You can probably find the manual online which will explain this in more detail. You can also call the company, I'm sure they'll provide some support.


----------



## bribrog29 (Jan 6, 2012)

dgeorge said:


> I installed the basment watchdog sump pump system with back up battery in my basement last summer. It has worked fine until a few weeks ago. Now, the alarm goes off every 24 hours and tells me I have a battery problem (either low charge or dirty connections). I cleaned the connections and tested the voltage of the battery, which is at normal levels. Any ideas how to fix this? I like the system, but do not relish walking down to the basement each morning to reset the alarm function. Any suggestions would be appreciated. Thanks!


 
Hi there, my name is Brian and I am the service manager for Glentronics, we produce the Basement Watchdog. I am sorry to hear of your issue and would be glad to help you out. Please feel free to contact me via phone or email, 800-991-0466 x25 or [email protected] and I can assist you in taking care of this. Thank you


----------



## jproffer (Mar 12, 2005)

bribrog29 said:


> Hi there, my name is Brian and I am the service manager for Glentronics, we produce the Basement Watchdog. I am sorry to hear of your issue and would be glad to help you out. Please feel free to contact me via phone or email, 800-991-0466 x25 or [email protected] and I can assist you in taking care of this. Thank you



Straight to the source....I like it :thumbsup:

















assuming he is who he says he is, and works for who he says he works for. :jester:


----------



## bridgemen (Jun 27, 2012)

Don't use this system. I had a brand new system installed and the battery alarm goes off every 24 hours. Spoke with customer service and they said that the system will not work with non-watchdog batteries. Apparently they don't test it with other batteries. If the system was not tested with non-watchdog batteries, why give installation instructions? The problem happens often enough that they give you a direct contact number for the issue. Go with Little Giant. It's a more reliable and thought through product.


----------



## bribrog29 (Jan 6, 2012)

bridgemen said:


> Don't use this system. I had a brand new system installed and the battery alarm goes off every 24 hours. Spoke with customer service and they said that the system will not work with non-watchdog batteries. Apparently they don't test it with other batteries. If the system was not tested with non-watchdog batteries, why give installation instructions? The problem happens often enough that they give you a direct contact number for the issue. Go with Little Giant. It's a more reliable and thought through product.


 
Bridgemen, the info you posted is not correct. The Basement Watchdog systems will work fine with other deep cycle marine batteries. There are some systems that don't work with sealed batteries, and the units cannot be used with automotive batteries, but any deep cycle marine battery would sufice. The direct contact number is for customer service, not just for that particular issue, but for any issue or question a customer might have. I am sorry that you ran into a problem here but it sounds like there was a miscommunication at some point about the batteries. The Watchdog back-up systems are very good and we stand behind them 100%. If anyone ever has a question or issue they can contact myself or anyone in service for help (800-991-0466 or [email protected]).


----------



## madhusv (Jan 8, 2017)

Hello - 
I am having similar problem. I called basement watchdog help line. They asked me to add water to the battery. I added exactly 1/8 cup as advised. However problem persists. It has made it worse now. Previously the alarm would re-set for 24 hours correctly. Now the alarm goes off at a random. When I push the reset switch, I hear noises like some kind of relays re-setting. I re-checked the water levels and they are at the levels advised by Basement Watchdog tech support. Will call tech support again on monday They are closed over the weekend.


----------



## Truchaos (Mar 12, 2017)

madhusv said:


> Previously the alarm would re-set for 24 hours correctly. Now the alarm goes off at a random.

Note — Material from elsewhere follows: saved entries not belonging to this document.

/-- 2 is the one value that encodes no mode (10_state.md R41). -/
theorem exists_enc_of_ne_two {mpp : BitVec 2} (legal : mpp ≠ 2#2) : ∃ m : Mode, m.enc = some mpp := by
  have values : mpp = 0 ∨ mpp = 1 ∨ mpp = 3 := by bv_omega
  rcases values with rfl | rfl | rfl
  · exact ⟨.user, rfl⟩
  · exact ⟨.supervisor, rfl⟩
  · exact ⟨.machine, rfl⟩

/-- A bit of MPP is 0 after MRET. -/
theorem getLsbD_mstatusMret_mpp (m : Word) {k : Nat} (hk : k = 11 ∨ k = 12) : (mstatusMret m).getLsbD k = false := by
  have field : ∀ j, (mppField (mstatusMret m)).getLsbD j = false := by simp [mppField_mstatusMret]
  rcases hk with rfl | rfl
  · simpa [mppField] using field 0
  · simpa [mppField] using field 1

/-- Settles O24: `exec_mret_of_mode`, the reads of `returned`, and its `mstatus` bit by bit. -/
theorem mretEffect : Obligations.MretEffect := by
  intro s machine legal
  obtain ⟨m, encoded⟩ := exists_enc_of_ne_two legal
  refine ⟨_, exec_mret_of_mode machine (modeOfMpp_of_enc encoded), rfl, encoded, fun k => ?_, fun a other => ?_,
    fun _ => rfl, fun _ => rfl, ⟨rfl, rfl, rfl⟩, rfl, rfl⟩
  · rw [csrRaw_returned, if_pos rfl]
    by_cases mpp : k = 11 ∨ k = 12
    · rw [getLsbD_mstatusMret_mpp _ mpp]
      grind
    · rw [getLsbD_mstatusMret _ _ (mt .inl mpp) (mt .inr mpp)]
      grind
  · rw [csrRaw_returned, if_neg other]

/-- Settles O25: 2 names no mode. -/
theorem mretStopsOnInvalidMpp : Obligations.MretStopsOnInvalidMpp := by
  intro s machine invalid
  have unnamed : modeOfMpp (mppField (s.csrRaw csrMstatus)) = none := congrArg modeOfMpp invalid
  rw [exec_mret machine, State.returnFromMachine, unnamed]

/-- Settles O19: the entry put the pc in mepc, the mode in MPP and MIE in MPIE, and MRET takes them from there. -/
theorem mretUndoesMachineTrap : Obligations.MretUndoesMachineTrap := by
  intro c epc s t h machine
  rcases trapEntry_next h with ⟨-, rfl⟩ | ⟨-, mpp, encoded, rfl⟩
  · cases machine
  · have trap := machineTrap_enterMachine s c epc mpp
    have named : modeOfMpp (mppField ((s.enterMachine c epc mpp).csrRaw csrMstatus)) = some s.mode :=
      (congrArg modeOfMpp trap.mpp).trans (modeOfMpp_of_enc encoded)
    refine ⟨_, exec_mret_of_mode machine named, trap.mepc, rfl, ?_, fun _ => rfl, fun _ => rfl⟩
    rw [csrRaw_returned, if_pos rfl, getLsbD_mstatusMret _ _ (by decide) (by decide)]
    exact trap.mpie

/-! ### The instructions that trap -/

/-- Settles O26: where the mode does not reach the level, each return is `raise`. -/
theorem returnsNeedPrivilege : Obligations.ReturnsNeedPrivilege := by
  intro s
  refine ⟨fun user => ?_, fun below => ?_⟩
  · have arm : exec .sret s = raise .illegalInstruction s := if_neg (by rw [user]; decide)
    exact exists_trapTaken_of_raise arm (by rw [user]; decide)
  · have arm : exec .mret s = raise .illegalInstruction s := if_neg (by rcases below with h | h <;> rw [h] <;> decide)
    exact exists_trapTaken_of_raise arm (by rcases below with h | h <;> rw [h] <;> decide)

/-- Settles O21: each arm is `raise` of the exception the mode gives it. -/
theorem callAndBreakTrap : Obligations.CallAndBreakTrap := by
  intro s
  refine ⟨fun user => ?_, fun supervisor => ?_, fun machine => ?_, exists_trapTaken_of_raise (e := .breakpoint) rfl⟩
  · have arm : exec .ecall s = raise .environmentCallFromU s := by simp only [exec, execEcall, user]
    exact exists_trapTaken_of_raise arm (by rw [user]; decide)
  · have arm : exec .ecall s = raise .environmentCallFromS s := by simp only [exec, execEcall, supervisor]
    exact exists_trapTaken_of_raise arm (by rw [supervisor]; decide)
  · have arm : exec .ecall s = raise .environmentCallFromM s := by simp only [exec, execEcall, machine]
    exact exists_trapTaken_of_raise arm (by rw [machine]; decide)

theorem exec_uret (s : State) : exec .uret s = .next (haltUnimplemented (s.setPc s.pcInst)) := rfl

/-- Settles O22: URET is the write of the pc and of the status. -/
theorem uretHaltsAtItself : Obligations.UretHaltsAtItself := fun s =>
  ⟨_, exec_uret s, rfl, rfl, rfl, rfl, fun _ => rfl, fun _ => rfl, fun _ => rfl, rfl, rfl, rfl⟩

end Sys2Proof.Machine
end

section
/-! PROOFS. The step (spec/60_exceptions.md R400): what a core that fetches does, what every step does to the inputs,
and where a step stops. -/

namespace Sys2Proof.Machine

variable {s t : State}

/-! ### A core that fetches, and a halted core -/

/-- A fetched word that is no instruction raises IllegalInstruction after the latch and the advance (30_encoding.md
R149). -/
theorem step_of_reject {e : Reject} (fetches : FetchesNext s) (h : decodeWord s.fetchWord = .error e) :
    step s = raise .illegalInstruction s.pollIrq.advance := by
  obtain ⟨running, noInterrupt⟩ := fetches
  rw [step_of_fetch running noInterrupt, executeNext, s.fetchWord_pollIrq, h]

theorem exists_trapTaken_of_reject {e : Reject} (fetches : FetchesNext s) (notDebug : s.mode ≠ .debug)
    (h : decodeWord s.fetchWord = .error e) :
    ∃ t, step s = .next t ∧ TrapTaken s.pollIrq.advance t false 2 s.pc := by
  rw [step_of_reject fetches h]
  exact exists_trapTaken (.exception .illegalInstruction) s.pc notDebug

/-- Settles O6: the latch and the advance are the record update of the statement. -/
theorem stepRunsDecodedInstruction : Obligations.StepRunsDecodedInstruction := fun _ _ => step_of_decode

/-- Settles O7: a rejected word is `raise`, and `raise` outside Debug is the trap taken. -/
theorem rejectedWordTraps : Obligations.RejectedWordTraps := fun _ _ => exists_trapTaken_of_reject

/-- Settles O10. A halted core takes none of the phases of a step. -/
theorem haltedCoreStaysPut : Obligations.HaltedCoreStaysPut := fun _ => step_of_halted

/-- Placing a word changes neither the status nor what the latch finds pending. -/
theorem fetchesNext_withFetchWord (fetches : FetchesNext s) (nbits w : Nat) : FetchesNext (s.withFetchWord nbits w) :=
  fetches

/-- Settles O8: the placed word is what the next fetch reads. -/
theorem fetchWordIsRun : Obligations.FetchWordIsRun := by
  intro s w i fetches backed decoded
  have fetched : (s.withFetchWord 32 w).fetchWord = tableWord 32 w := fetchWord_pollIrq_withFetchWord 32 w backed
  exact step_of_decode (fetchesNext_withFetchWord fetches 32 w) (fetched ▸ decodeTableWord_eq_some decoded)

/-! ### The latch and an interrupt -/

/-- The latch writes mip alone (R406). -/
theorem csrRaw_pollIrq_of_ne (s : State) {a : CsrAddr} (other : a ≠ csrMip) : s.pollIrq.csrRaw a = s.csrRaw a := by
  rw [State.csrRaw_pollIrq, if_neg (fun h => other h.2)]

/-- The state an interrupt's trap is taken from: the latched state with its bit of mip cleared (R410). -/
def State.acknowledged (s : State) (i : Interrupt) : State :=
  s.pollIrq.setCsrRaw csrMip (setBit (s.pollIrq.csrRaw csrMip) i.code false)

/-- A step that takes an interrupt is trap entry from the acknowledged state, the pc saved. -/
theorem step_of_deliverable {i : Interrupt} (running : s.status = .run) (pending : s.pollIrq.deliverable = some i) :
    step s = trapEntry (.interrupt i) s.pc (s.acknowledged i) :=
  step_of_interrupt running pending
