-- ==== Sys2Proof/Certificates/Slice0/Obligations.lean ====
section
/-! DEFINITION. The statements for the provers. The words used here (`Takes`, `OnlyAnswers`, `Told`, `Resolves`, the check
lists) are defined in Safety.lean. A statement about a request takes its premise `Takes` from R102: the request stands at
the head of its port's queue and can be taken; that no earlier response is still to come is what `ResponsesInOrder`, an
invariant stated below, gives in that case. Every frame lets the attention lines and the rest countdown follow the new
state (R176, R188; `AttentionDriven` and `CountdownDriven` say how). -/

open Sys2Proof Sys2Proof.Machine

/-! ## Steps -/

/-- A step runs the command at the front of the queue on the state with the queue's rest; on an empty queue it idles
(log 2, the model's choice). -/
def Obligations.StepRunsFrontCommand : Prop :=
  (∀ (s : State) (c : Instr) (rest : List Instr), s.pending = c :: rest → step s = exec c { s with pending := rest })
    ∧ ∀ s : State, s.pending = [] → step s = .next s

/-- Every command answers a next state with the queue it found, but for GRANT_DECISION's one fault (log 16), and a command
whose event cannot take place changes nothing (log 1). Both are the model's choices. -/
def Obligations.CommandsAnswerAndKeepTheQueue : Prop :=
  (∀ (c : Instr) (s : State),
      (∃ t, exec c s = .next t ∧ t.pending = s.pending) ∨ (c = .grantDecision ∧ exec c s = .fault .unbackedBurst))
    ∧ ∀ (c : Instr) (s : State), enabled c s = false → exec c s = .next s

/-- The state at reset is the power-on state each chapter gives its blocks (R192). The store's bytes and the HELLO tag are
the model's choices (logs 5, 8) and are not part of the statement. -/
def Obligations.ResetIsThePowerOnState : Prop :=
  let s := State.reset
  (∀ i : ShareIdx, (s.share i).state = .free ∧ (s.share i).generation = 1 ∧ (s.share i).creator = none
      ∧ (s.share i).scope = none ∧ (s.share i).name = none ∧ (s.share i).commonRights.isEmpty = true
      ∧ (s.share i).size = none ∧ (∀ k : SlotNo, (s.share i).frameMap[k] = none) ∧ (s.share i).handleCount = 0
      ∧ (s.share i).inUse = 0 ∧ (s.share i).claim = none)
    ∧ (∀ (p : Port) (h : HandleNo), s.handle p h = none)
    ∧ s.pool.clean = [] ∧ s.pool.dirty = (List.finRange 256).drop 1
    ∧ s.pool.scrub = some { frame := 0, progress := 0 }
    ∧ (∀ p : Port, (s.port p).stage = { stage := .empty, abandon := false }
        ∧ (s.port p).posts = { posts := [], mode := .holding, timer := none, ordinal := 0, faults := 0 }
        ∧ (s.port p).attach.state = .detached ∧ (s.port p).attach.pendingHello = none
        ∧ (s.port p).attach.announcement = .none ∧ (s.port p).attach.emptied = 0
        ∧ (s.port p).notices = { records := [], overflow := false, timer := none, aged := false, threshold := 4 }
        ∧ (s.port p).attention = false ∧ (s.port p).link.transaction = none ∧ (s.port p).link.requests = []
        ∧ (s.port p).link.responses = [] ∧ (s.port p).link.refused = false ∧ (s.port p).link.frameError = false)
    ∧ (∀ k : Fin 16, s.arbiter.table[k] = .port ⟨k.val % 4, Nat.mod_lt _ (by decide)⟩)
    ∧ s.arbiter.pointer = 0 ∧ s.arbiter.path = .free
    ∧ s.settings.phaseTable = s.arbiter.table ∧ s.settings.leaseDuration = 100 ∧ s.settings.postThreshold = 4
    ∧ s.settings.postDelay = 128 ∧ s.settings.noticeThreshold = 4 ∧ s.settings.noticeDelay = 256
    ∧ s.settings.voteWindow = 50 ∧ s.settings.restDelay = 0 ∧ s.settings.warmUp = .short
    ∧ (∀ p : Port, s.settings.isolation[p] = false)
    ∧ s.proposal = none ∧ s.proposalCounter = 0 ∧ s.power = .run ∧ s.restCountdown = none ∧ s.warmUpTimer = none
    ∧ s.resetLow = false

/-! ## Links -/

/-- SELECT_FALLING_EDGE opens a transaction and captures the status byte, bit by bit as R179 lists it; in RESTING it wakes
the broker, and in no other state does it touch the power state or the warm-up timer (R190). -/
def Obligations.SelectFallCapturesStatusAndWakes : Prop :=
  ∀ (s : State) (p : Port), s.resetLow = false → (s.port p).link.transaction = none →
    ∃ (t : State) (status : Byte), exec (.selectFallingEdge p) s = .next t
      ∧ status.getLsbD 7 = ((s.port p).attach.state == .attached)
      ∧ (status.getLsbD 6 = true ↔ ∃ r, Entry.completed r ∈ (s.port p).link.responses)
      ∧ status.getLsbD 5 = !(s.port p).notices.records.isEmpty
      ∧ status.getLsbD 4 = (s.port p).notices.overflow
      ∧ status.getLsbD 3 = decide (4 ≤ (s.port p).link.requests.length)
      ∧ status.getLsbD 2 = (s.port p).link.refused
      ∧ status.getLsbD 1 = (s.port p).link.frameError
      ∧ status.getLsbD 0 = (s.power != .run)
      ∧ t.port p = { s.port p with
          link := { (s.port p).link with
            transaction := some { status := status, phase := .firstByte }, dataOut := (t.port p).link.dataOut }
          attention := (t.port p).attention }
      ∧ OtherPortsSame s t [p]
      ∧ t.power = (if s.power = .resting then .warming else s.power)
      ∧ t.warmUpTimer = (if s.power = .resting then some (if s.settings.warmUp = .short then 250 else 1000)
          else s.warmUpTimer)
      ∧ t = { s with ports := t.ports, power := t.power, warmUpTimer := t.warmUpTimer, restCountdown := none }
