-- ==== Sys2Proof/Laws/Ops.lean ====
section
/-! SUPPORT. What the shared operations answer: the Response Queue's entries, the take of a request, a notice push, handle
resolution. -/

namespace Sys2Proof.Machine

/-! ## Responses -/

/-- Completing an entry keeps the number of entries. -/
@[simp] theorem length_completeReserved (k : Byte) (r : Reply) (es : List Entry) :
    (completeReserved k r es).length = es.length := by
  induction es with
  | nil => rfl
  | cons e es ih =>
    cases e with
    | completed x => simp [completeReserved, ih]
    | reserved k' t =>
      simp only [completeReserved]
      split
      · rfl
      · simp [ih]

/-- With every entry COMPLETED there is nothing to complete. -/
theorem completeReserved_none (k : Byte) (r : Reply) (es : List Entry)
    (h : es.all (fun e => match e with | .completed _ => true | .reserved _ _ => false) = true) :
    completeReserved k r es = es := by
  induction es with
  | nil => rfl
  | cons e es ih =>
    cases e with
    | completed x =>
      simp only [List.all_cons, Bool.true_and] at h
      rw [completeReserved, ih h]
    | reserved k' t => simp at h

/-- Behind completed entries, the last reservation of a kind is the one completed. -/
theorem completeReserved_last (k t : Byte) (r : Reply) (es : List Entry)
    (h : es.all (fun e => match e with | .completed _ => true | .reserved _ _ => false) = true) :
    completeReserved k r (es ++ [.reserved k t]) = es ++ [.completed { kind := k, tag := t, reply := r }] := by
  induction es with
  | nil => simp [completeReserved]
  | cons e es ih =>
    cases e with
    | completed x =>
      simp only [List.all_cons, Bool.true_and] at h
      simp [completeReserved, ih h]
    | reserved k' t' => simp at h

/-! ## The take of a request -/

/-- R102 spelled out: what `nextRequest` asks before it gives the head of the queue. -/
theorem nextRequest_some_iff (s : State) (p : Port) (f : Frame) :
    s.nextRequest p = some f ↔ (s.port p).link.requests.head? = some f ∧ s.mayTake p f = true := by
  unfold State.nextRequest
  cases h : (s.port p).link.requests with
  | nil => simp
  | cons g gs =>
    by_cases hg : s.mayTake p g = true
    · simp only [hg, if_true, List.head?_cons, Option.some.injEq]
      exact ⟨fun e => ⟨e, e ▸ hg⟩, fun e => e.1⟩
    · simp only [hg, Bool.false_eq_true, if_false, List.head?_cons, Option.some.injEq, reduceCtorEq, false_iff]
      exact fun e => hg (e.1 ▸ e.2)

/-- A take whose request stands ready: its act, on the state whose queues the take has changed. -/
theorem takeBy_of_next {s : State} {p : Port} {f : Frame} (h : s.nextRequest p = some f) {isKind : Byte → Bool}
    (hk : isKind f.kind = true) (act : Frame → State → State) :
    s.takeBy p isKind act = .next (act f (s.dequeue p f)).settle := by
  simp [State.takeBy, h, hk]

/-- A take that cannot happen changes nothing. -/
theorem takeBy_of_not {s : State} {p : Port} {isKind : Byte → Bool} (h : s.canTake p isKind = false)
    (act : Frame → State → State) : s.takeBy p isKind act = .next s := by
  unfold State.canTake at h
  unfold State.takeBy
  cases hn : s.nextRequest p with
  | none => rfl
  | some f =>
    rw [hn] at h
    simp only [Option.any_some] at h
    simp [h]

/-- A request answered at its take: the service acts, then the answer is placed. -/
theorem takeAndAnswer_of_next {s : State} {p : Port} {f : Frame} (h : s.nextRequest p = some f) (serve : Service) :
    s.takeAndAnswer p f.kind serve
      = .next (((serve f.body (s.dequeue p f)).1).placeResponse p f.kind (serve f.body (s.dequeue p f)).2).settle := by
  unfold State.takeAndAnswer
  rw [takeBy_of_next h (by simp)]

/-- The state a take leaves before its block acts. -/
theorem dequeue_eq (s : State) (p : Port) (f : Frame) :
    s.dequeue p f = s.modPort p fun q => { q with link := { q.link with
      requests := q.link.requests.drop 1
      responses := if f.kind = kindPost then q.link.responses else q.link.responses ++ [.reserved f.kind f.tag] } } := rfl

/-! ## Notices -/

/-- A push to an ATTACHED port (R171). -/
theorem push_attached {s : State} {q : Port} (h : s.isAttached q = true) (n : Notice) :
    s.push q n = s.modPort q fun r => { r with notices := r.notices.pushAll s.settings [n] } := by
  simp only [State.push, h, if_true]
  rfl

/-- A push to a port that is not ATTACHED does nothing (R171). -/
theorem push_not_attached {s : State} {q : Port} (h : s.isAttached q = false) (n : Notice) : s.push q n = s := by
  simp [State.push, h]

/-- Pushes never leave a queue over its 16 places. -/
theorem pushAll_length (nq : NoticeQueue) (r : Settings) (ns : List Notice) (h : nq.records.length ≤ 16) :
    (nq.pushAll r ns).records.length ≤ 16 := by
  induction ns generalizing nq with
  | nil => exact h
  | cons n ns ih =>
    refine ih _ ?_
    split
    · simp only [List.length_append, List.length_singleton]
      omega
    · exact h

/-- What one push leaves of every port's queue. -/
theorem push_told (s : State) (q p : Port) (n : Notice) : Told s (s.push q n) p (if p = q then [n] else []) := by
  unfold Told
  by_cases h : s.isAttached q = true
  · rw [push_attached h]
    by_cases e : p = q
    · subst e
      simp only [State.port_eq, State.modPort_same, h, if_true]
    · simp only [State.port_eq, State.modPort_other s _ e, if_neg e, NoticeQueue.pushAll, ite_self]
  · simp only [Bool.not_eq_true] at h
    rw [push_not_attached h]
    by_cases e : p = q
    · subst e
      simp [h]
    · simp [e, NoticeQueue.pushAll]

/-! ## Handle resolution -/

/-- A handle that resolves is the VALID one at that number, and current (R33). -/
theorem resolve_ok {s : State} {p : Port} {b : Byte} {h : HandleNo} {v : Handle} (e : s.resolve p b = .ok (h, v)) :
    h.val = b.toNat ∧ s.handle p h = some v ∧ s.current v = true := by
  unfold State.resolve at e
  split at e
  · split at e
    · cases e
    · rename_i w hw
      split at e
      · cases e
      · split at e
        · cases e
        · rename_i h1 h2
          cases e
          refine ⟨rfl, hw, ?_⟩
          simp only [State.current, Bool.and_eq_true, beq_iff_eq]
          exact ⟨by simpa using h1, by simpa using h2⟩
  · cases e

end Sys2Proof.Machine
end

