/-- A WRITE that runs on, on a share that stays and on a CLOSING one that retires, and a READ marked for abandonment, each the
operation its CLEANING port waits for. -/
theorem witness_CleaningPortAttachesWhenItsOperationEnds :
    let w := opAt (.write [1]) 0 1 0
    let r := opAt (.read []) 0 200 64
    let clean (s : State) : State := s.modPort 0 fun q =>
      { q with attach := { q.attach with state := .cleaning, announcement := .restarted }
               link := { q.link with responses := [.reserved 0x01 8] } }
    let s := clean (bursting w [])
    let u := (clean (bursting r [])).modPort 0 fun q => { q with stage := { q.stage with abandon := true } }
    let z := s.modShare 3 fun sh => { sh with state := .closing }
    s.running = true ∧ s.arbiter.path = .busy (.port 0) ∧ (s.port 0).stage.stage = .bursting w 5 []
      ∧ (s.port 0).attach.state = .cleaning ∧ (s.port 0).link.responses = [.reserved 0x01 8] ∧ w.kind.isRead = false
      ∧ w.start + w.length ≤ w.pos + w.piece ∧ (s.share 3).live = true ∧ s.mem.wf = true
      ∧ u.running = true ∧ u.arbiter.path = .busy (.port 0) ∧ (u.port 0).stage.stage = .bursting r 5 []
      ∧ (u.port 0).attach.state = .cleaning ∧ (u.port 0).link.responses = [.reserved 0x01 8] ∧ r.kind.isRead = true
      ∧ (u.port 0).stage.abandon = true ∧ (u.share 3).live = true
      ∧ z.arbiter.path = .busy (.port 0) ∧ (z.port 0).stage.stage = .bursting w 5 [] ∧ (z.port 0).attach.state = .cleaning
      ∧ (z.share 3).state = .closing ∧ (z.share 3).inUse - 1 = 0 := by decide

/-! ## Witnesses: posts -/

/-- The post that reaches the threshold, the one before it, one that leaves a request behind, and one of a DETACHED port. -/
theorem witness_PostIsHeld :
    let two := shared.modPosts 0 fun b => { b with posts := [⟨[], 0⟩, ⟨[], 1⟩] }
    let three := shared.modPosts 0 fun b => { b with posts := [⟨[], 0⟩, ⟨[], 1⟩, ⟨[], 2⟩] }
    let behind := State.asks (State.asks shared 0 0x32 [1]) 0 0x33 []
    (State.asks two 0 0x32 [1]).nextRequest 0 = some (ask 0x32 [1]) ∧ two.isAttached 0 = true
      ∧ ¬two.settings.postThreshold ≤ (two.port 0).posts.posts.length + 1
      ∧ (State.asks three 0 0x32 [1]).nextRequest 0 = some (ask 0x32 [1])
      ∧ three.settings.postThreshold ≤ (three.port 0).posts.posts.length + 1
      ∧ behind.nextRequest 0 = some (ask 0x32 [1]) ∧ (behind.port 0).link.requests = [ask 0x32 [1], ask 0x33 []]
      ∧ (State.asks shared 3 0x32 [1]).nextRequest 3 = some (ask 0x32 [1]) ∧ shared.isAttached 3 = false
      ∧ (shared.port 3).posts.posts = [] := by decide

/-- A post too short to hold its fields, and one that is admitted. -/
theorem witness_PostReleaseReportsOrAdmits :
    let bad := draining []
    let good := draining (dataBody 0 1 [5])
    (bad.running = true ∧ (bad.port 0).posts.posts = [⟨[], 65535⟩] ∧ (bad.port 0).posts.mode = .draining
      ∧ (bad.port 0).stage.stage = .empty ∧ dataFields [] = none ∧ bad.isAttached 0 = true)
    ∧ (good.running = true ∧ (good.port 0).posts.posts = [⟨dataBody 0 1 [5], 65535⟩]
      ∧ (good.port 0).posts.mode = .draining ∧ (good.port 0).stage.stage = .empty
      ∧ dataFields (dataBody 0 1 [5]) = some ⟨0, 0, 1, [5]⟩ ∧ firstFailing (dataChecks good 0 .post ⟨0, 0, 1, [5]⟩) = none
      ∧ Resolves good 0 0 0 ⟨3, 7, all, 0, 2048, .created⟩) := by
  unfold Resolves; decide

theorem witness_FlushAndNoticesReportAndClear_flush :
    Takes (State.asks shared 0 0x33 []) 0 0x33 (ask 0x33 []) ∧ (State.asks shared 0 0x33 []).isAttached 0 = true := by
  unfold Takes; decide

I've having the exact same problem. I changed the battery with a watch dog brand and the problem went away, then reappeared a month later.


----------



## curiousB (Jan 16, 2012)

I have a Aquanot system with a deep cycle battery.

Backup sump pumps are *not *set it and forget it systems. They are only as reliable as they are routinely tested and serviced.

Electrolyte in the battery can boil off. You should check the battery every month or two and top up any lost liquid with *distilled *water.

Go buy a battery hydrometer at an auto parts store. Use this to test the battery specific gravity (in each cell as one cell can fail ahead of the others) to get the true health of your battery. If water level is high and has been charging for a couple days but still shows low charge on hydrometer then its time for a new battery. Yes the batteries should be replaced every couple of years. They don't last forever.

Next time you have a big rainstorm go down to the pump and unplug your primary AC pump and stick around and let the backup pump clean the sump a few cycles. See if it can handle the load and perform ok. If you never test it you are risking trouble when you really need it to work for you. Don't forget to plug the primary back in!


----------